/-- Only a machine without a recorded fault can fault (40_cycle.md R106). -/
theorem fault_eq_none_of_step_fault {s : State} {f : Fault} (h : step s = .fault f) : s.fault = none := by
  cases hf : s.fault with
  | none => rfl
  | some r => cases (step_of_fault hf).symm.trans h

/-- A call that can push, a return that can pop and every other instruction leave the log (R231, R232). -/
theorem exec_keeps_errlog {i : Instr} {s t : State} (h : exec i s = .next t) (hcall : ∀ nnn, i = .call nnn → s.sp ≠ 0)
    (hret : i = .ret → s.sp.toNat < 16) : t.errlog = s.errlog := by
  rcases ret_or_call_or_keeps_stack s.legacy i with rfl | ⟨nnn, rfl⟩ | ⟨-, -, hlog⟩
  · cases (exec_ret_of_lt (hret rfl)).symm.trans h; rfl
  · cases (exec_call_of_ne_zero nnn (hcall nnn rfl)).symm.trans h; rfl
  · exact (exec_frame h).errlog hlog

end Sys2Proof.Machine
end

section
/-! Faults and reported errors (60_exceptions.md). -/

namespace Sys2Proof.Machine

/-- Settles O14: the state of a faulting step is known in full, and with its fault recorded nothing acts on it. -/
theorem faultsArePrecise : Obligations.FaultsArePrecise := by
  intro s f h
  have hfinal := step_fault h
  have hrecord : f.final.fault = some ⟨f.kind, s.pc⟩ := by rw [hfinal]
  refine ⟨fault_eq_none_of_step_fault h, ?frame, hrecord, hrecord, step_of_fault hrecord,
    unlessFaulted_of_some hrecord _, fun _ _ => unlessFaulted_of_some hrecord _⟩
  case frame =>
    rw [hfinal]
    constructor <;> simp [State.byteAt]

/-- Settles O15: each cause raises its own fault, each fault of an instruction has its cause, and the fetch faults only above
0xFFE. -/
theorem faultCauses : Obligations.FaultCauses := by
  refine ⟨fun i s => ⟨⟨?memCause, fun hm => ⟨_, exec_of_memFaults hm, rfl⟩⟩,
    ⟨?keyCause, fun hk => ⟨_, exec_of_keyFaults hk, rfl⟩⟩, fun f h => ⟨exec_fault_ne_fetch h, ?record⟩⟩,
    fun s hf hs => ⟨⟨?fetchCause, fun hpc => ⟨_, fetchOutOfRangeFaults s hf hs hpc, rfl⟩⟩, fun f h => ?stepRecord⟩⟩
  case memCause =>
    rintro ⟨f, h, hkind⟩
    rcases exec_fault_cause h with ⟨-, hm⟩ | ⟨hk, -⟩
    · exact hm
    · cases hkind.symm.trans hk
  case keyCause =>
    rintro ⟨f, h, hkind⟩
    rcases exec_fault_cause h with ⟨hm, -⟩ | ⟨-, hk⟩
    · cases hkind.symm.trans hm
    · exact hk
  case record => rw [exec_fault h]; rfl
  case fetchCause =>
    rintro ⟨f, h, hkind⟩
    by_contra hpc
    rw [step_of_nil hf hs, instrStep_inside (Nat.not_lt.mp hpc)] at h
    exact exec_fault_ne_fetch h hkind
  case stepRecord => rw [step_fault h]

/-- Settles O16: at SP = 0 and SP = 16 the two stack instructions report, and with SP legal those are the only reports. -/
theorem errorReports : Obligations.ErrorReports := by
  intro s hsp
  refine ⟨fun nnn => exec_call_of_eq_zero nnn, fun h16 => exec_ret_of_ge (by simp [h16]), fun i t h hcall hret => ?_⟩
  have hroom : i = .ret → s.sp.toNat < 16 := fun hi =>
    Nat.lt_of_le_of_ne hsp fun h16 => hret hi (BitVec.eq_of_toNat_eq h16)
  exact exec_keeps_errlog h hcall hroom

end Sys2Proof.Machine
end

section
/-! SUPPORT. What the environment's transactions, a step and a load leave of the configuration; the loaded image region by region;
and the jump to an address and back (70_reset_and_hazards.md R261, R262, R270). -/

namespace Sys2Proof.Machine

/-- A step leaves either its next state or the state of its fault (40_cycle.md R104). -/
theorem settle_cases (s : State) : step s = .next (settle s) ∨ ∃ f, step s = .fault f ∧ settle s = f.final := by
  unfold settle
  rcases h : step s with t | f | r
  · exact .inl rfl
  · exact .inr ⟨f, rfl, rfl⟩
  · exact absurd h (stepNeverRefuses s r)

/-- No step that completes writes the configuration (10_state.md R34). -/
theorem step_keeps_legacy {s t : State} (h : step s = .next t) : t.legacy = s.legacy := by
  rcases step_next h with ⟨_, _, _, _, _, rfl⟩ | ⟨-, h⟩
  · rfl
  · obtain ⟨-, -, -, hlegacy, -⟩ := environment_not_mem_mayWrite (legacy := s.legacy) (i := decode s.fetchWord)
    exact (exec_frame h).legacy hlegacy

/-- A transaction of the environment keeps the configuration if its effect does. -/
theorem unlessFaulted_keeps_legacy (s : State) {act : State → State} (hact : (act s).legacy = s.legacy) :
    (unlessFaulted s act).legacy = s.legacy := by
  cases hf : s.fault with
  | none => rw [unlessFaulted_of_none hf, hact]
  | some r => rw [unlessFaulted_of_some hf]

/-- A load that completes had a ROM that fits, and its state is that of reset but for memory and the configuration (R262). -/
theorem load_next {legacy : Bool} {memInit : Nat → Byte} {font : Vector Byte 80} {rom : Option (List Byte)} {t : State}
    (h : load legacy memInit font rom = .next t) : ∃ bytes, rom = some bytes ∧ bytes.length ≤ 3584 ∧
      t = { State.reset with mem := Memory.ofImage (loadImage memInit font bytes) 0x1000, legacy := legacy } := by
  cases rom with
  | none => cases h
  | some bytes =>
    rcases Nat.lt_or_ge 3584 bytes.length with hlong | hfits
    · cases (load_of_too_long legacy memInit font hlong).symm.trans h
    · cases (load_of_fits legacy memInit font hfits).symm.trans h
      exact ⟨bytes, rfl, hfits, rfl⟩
==
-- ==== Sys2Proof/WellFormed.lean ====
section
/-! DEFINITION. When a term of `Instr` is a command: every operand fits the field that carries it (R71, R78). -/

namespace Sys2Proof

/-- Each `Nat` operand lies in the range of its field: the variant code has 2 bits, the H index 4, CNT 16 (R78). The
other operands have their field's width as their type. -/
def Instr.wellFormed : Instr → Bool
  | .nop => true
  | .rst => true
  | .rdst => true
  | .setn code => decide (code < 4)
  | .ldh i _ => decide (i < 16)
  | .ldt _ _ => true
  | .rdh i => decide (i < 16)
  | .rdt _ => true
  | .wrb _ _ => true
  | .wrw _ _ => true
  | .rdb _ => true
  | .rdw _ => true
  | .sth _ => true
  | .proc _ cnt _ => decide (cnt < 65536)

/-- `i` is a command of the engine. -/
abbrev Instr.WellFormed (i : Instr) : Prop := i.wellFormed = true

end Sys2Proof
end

Exercise requirements:
Within the listing above, locate the line containing "(40_cycle.md R106). -/" and the line containing "nnn → s.sp ≠ 0)". Reproduce those two lines and all lines between them exactly, with nothing added.

Exercise output:
/-- Only a machine without a recorded fault can fault (40_cycle.md R106). -/
theorem fault_eq_none_of_step_fault {s : State} {f : Fault} (h : step s = .fault f) : s.fault = none := by
  cases hf : s.fault with
  | none => rfl
  | some r => cases (step_of_fault hf).symm.trans h

/-- A call that can push, a return that can pop and every other instruction leave the log (R231, R232). -/
theorem exec_keeps_errlog {i : Instr} {s t : State} (h : exec i s = .next t) (hcall : ∀ nnn, i = .call nnn → s.sp ≠ 0)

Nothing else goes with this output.